- Input data -
-- ==== Sys2Proof/Laws/KeepsCommand.lean ====
section
/-! SUPPORT. The queue and the canonical form of the addressed memories are kept by the commands. -/

namespace Sys2Proof.Laws

open Sys2Proof.Machine

def KeepsOpt (s0 : State) (o : Option (State × Reply)) : Prop := ∀ p ∈ o, Keeps s0 p.1
theorem keepsOpt_none (s0 : State) : KeepsOpt s0 none := fun _ h => nomatch h
theorem keepsOpt_some {s0 : State} {p : State × Reply} (h : Keeps s0 p.1) : KeepsOpt s0 (some p) := fun _ e => by cases e; exact h
theorem keepsOpt_ite {s0 : State} {a b : Option (State × Reply)} {c : Prop} [Decidable c] (ha : KeepsOpt s0 a) (hb : KeepsOpt s0 b) :
    KeepsOpt s0 (if c then a else b) := by split <;> assumption
theorem keepsOpt_onceMasked {s0 s : State} {f : CmdEntry → State → State × Reply} {e : CmdEntry} (hf : ∀ e t, Keeps s0 t → Keeps s0 (f e
    t).1)
    (hs : Keeps s0 s) : KeepsOpt s0 (onceMasked f e s) := by
  unfold onceMasked
  split
  · exact keepsOpt_none _
  · exact keepsOpt_some (hf e s hs)
structure CmdKeeps (c : Cmd) : Prop where
  apply : ∀ w e s0 s, Keeps s0 s → Keeps s0 (c.apply w e s).1
  finish : ∀ op s0 s, Keeps s0 s → KeepsOpt s0 (c.finish op s)
  after : ∀ e s0 s, Keeps s0 s → Keeps s0 (c.after e s)

theorem cmd_airCounters : CmdKeeps Machine.airCounters := by
  refine ⟨fun w e s0 s hs => ?_, fun op s0 s hs => ?_, fun e s0 s hs => ?_⟩ <;> unfold Machine.airCounters <;> dsimp only
  all_goals repeat' first
    | with_reducible assumption | with_reducible apply keeps_modAir | with_reducible exact keepsOpt_none _
    | with_reducible apply keeps_ite

theorem cmd_airProfileBind : CmdKeeps Machine.airProfileBind := by
  refine ⟨fun w e s0 s hs => ?_, fun op s0 s hs => ?_, fun e s0 s hs => ?_⟩ <;> unfold Machine.airProfileBind <;> dsimp only
  all_goals repeat' first
    | with_reducible assumption | with_reducible apply keeps_modAir | (with_reducible refine keeps_setter _ _ _ _ (fun _ _ _ => ?_) ?_)
    | with_reducible exact keepsOpt_none _

theorem cmd_airProfileLoad : CmdKeeps Machine.airProfileLoad := by
  refine ⟨fun w e s0 s hs => ?_, fun op s0 s hs => ?_, fun e s0 s hs => ?_⟩ <;> unfold Machine.airProfileLoad <;> dsimp only
  all_goals repeat' first
    | with_reducible assumption | (with_reducible refine keeps_setter _ _ _ _ (fun _ _ _ => ?_) ?_)
    | with_reducible apply keeps_profileLoad | with_reducible exact keepsOpt_none _

theorem cmd_airProfileLoadRaw : CmdKeeps Machine.airProfileLoadRaw := by
  refine ⟨fun w e s0 s hs => ?_, fun op s0 s hs => ?_, fun e s0 s hs => ?_⟩ <;> unfold Machine.airProfileLoadRaw <;> dsimp only
  all_goals repeat' first
    | with_reducible assumption | (with_reducible refine keeps_setter _ _ _ _ (fun _ _ _ => ?_) ?_)
    | with_reducible apply keeps_profileLoad | with_reducible exact keepsOpt_none _

theorem cmd_airProfileQuery : CmdKeeps Machine.airProfileQuery := by
  refine ⟨fun w e s0 s hs => ?_, fun op s0 s hs => ?_, fun e s0 s hs => ?_⟩ <;> unfold Machine.airProfileQuery <;> dsimp only
  all_goals repeat' first
    | with_reducible assumption | with_reducible apply keeps_getter | with_reducible exact keepsOpt_none _

theorem cmd_airProfileRemove : CmdKeeps Machine.airProfileRemove := by
  refine ⟨fun w e s0 s hs => ?_, fun op s0 s hs => ?_, fun e s0 s hs => ?_⟩ <;> unfold Machine.airProfileRemove <;> dsimp only
  all_goals repeat' first
    | with_reducible assumption | (with_reducible refine keeps_setter _ _ _ _ (fun _ _ _ => ?_) ?_) | with_reducible apply keeps_modAir
    | with_reducible exact keepsOpt_none _

theorem cmd_airSetRouterAddress : CmdKeeps Machine.airSetRouterAddress := by
  refine ⟨fun w e s0 s hs => ?_, fun op s0 s hs => ?_, fun e s0 s hs => ?_⟩ <;> unfold Machine.airSetRouterAddress <;> dsimp only
  all_goals repeat' first
    | with_reducible assumption | (with_reducible refine keeps_setter _ _ _ _ (fun _ _ _ => ?_) ?_) | with_reducible apply keeps_modAir
    | with_reducible exact keepsOpt_none _

theorem cmd_airSound : CmdKeeps Machine.airSound := by
  refine ⟨fun w e s0 s hs => ?_, fun op s0 s hs => ?_, fun e s0 s hs => ?_⟩ <;> unfold Machine.airSound <;> dsimp only
  all_goals repeat' first
    | with_reducible assumption | with_reducible apply keeps_modTones | with_reducible apply keeps_requestSounding
    | with_reducible exact keepsOpt_none _

theorem cmd_airToneMapRead : CmdKeeps Machine.airToneMapRead := by
  refine ⟨fun w e s0 s hs => ?_, fun op s0 s hs => ?_, fun e s0 s hs => ?_⟩ <;> unfold Machine.airToneMapRead <;> dsimp only
  all_goals repeat' first
    | with_reducible assumption | with_reducible apply keeps_getter | with_reducible exact keepsOpt_none _

theorem cmd_airToneMapWrite : CmdKeeps Machine.airToneMapWrite := by
  refine ⟨fun w e s0 s hs => ?_, fun op s0 s hs => ?_, fun e s0 s hs => ?_⟩ <;> unfold Machine.airToneMapWrite <;> dsimp only
  all_goals repeat' first
    | with_reducible assumption | (with_reducible refine keeps_setter _ _ _ _ (fun _ _ _ => ?_) ?_) | with_reducible apply keeps_offerMap
    | with_reducible apply keeps_modTones | with_reducible exact keepsOpt_none _ | with_reducible apply keeps_ite

theorem cmd_campaignActivate : CmdKeeps Machine.campaignActivate := by
  refine ⟨fun w e s0 s hs => ?_, fun op s0 s hs => ?_, fun e s0 s hs => ?_⟩ <;> unfold Machine.campaignActivate <;> dsimp only
  all_goals repeat' first
    | with_reducible assumption | (with_reducible refine keeps_setter _ _ _ _ (fun _ _ _ => ?_) ?_) | with_reducible apply keeps_modCmp
    | with_reducible apply keeps_announceTo | with_reducible exact keepsOpt_none _ | with_reducible apply keeps_ite

theorem cmd_campaignDefine : CmdKeeps Machine.campaignDefine := by
  refine ⟨fun w e s0 s hs => ?_, fun op s0 s hs => ?_, fun e s0 s hs => ?_⟩ <;> unfold Machine.campaignDefine <;> dsimp only
  all_goals repeat' first
    | with_reducible assumption | (with_reducible refine keeps_setter _ _ _ _ (fun _ _ _ => ?_) ?_)
    | with_reducible apply keeps_flushCampaign | with_reducible exact keepsOpt_none _ | (with_reducible refine keeps_mk ?_ rfl rfl)

theorem cmd_campaignLoad : CmdKeeps Machine.campaignLoad := by
  refine ⟨fun w e s0 s hs => ?_, fun op s0 s hs => ?_, fun e s0 s hs => ?_⟩ <;> unfold Machine.campaignLoad <;> dsimp only
  all_goals repeat' first
    | with_reducible assumption | (with_reducible refine keeps_setter _ _ _ _ (fun _ _ _ => ?_) ?_) | with_reducible apply keeps_bulkFresh
    | with_reducible apply keeps_modCmp | with_reducible exact keepsOpt_none _ | with_reducible refine keeps_foldl ?_ fun _ _ _ => ?_

theorem cmd_campaignStart : CmdKeeps Machine.campaignStart := by
  refine ⟨fun w e s0 s hs => ?_, fun op s0 s hs => ?_, fun e s0 s hs => ?_⟩ <;> unfold Machine.campaignStart <;> dsimp only
  all_goals repeat' first
    | with_reducible assumption | with_reducible apply keeps_longStart | with_reducible apply keeps_modCmp
    | with_reducible apply keeps_announceTo | with_reducible apply keepsOpt_some | with_reducible apply keepsOpt_ite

- Exercise aim -
Filter the listing above by the word "airProfileQuery"; copy each line that passes.

- Response -
theorem cmd_airProfileQuery : CmdKeeps Machine.airProfileQuery := by
  refine ⟨fun w e s0 s hs => ?_, fun op s0 s hs => ?_, fun e s0 s hs => ?_⟩ <;> unfold Machine.airProfileQuery <;> dsimp only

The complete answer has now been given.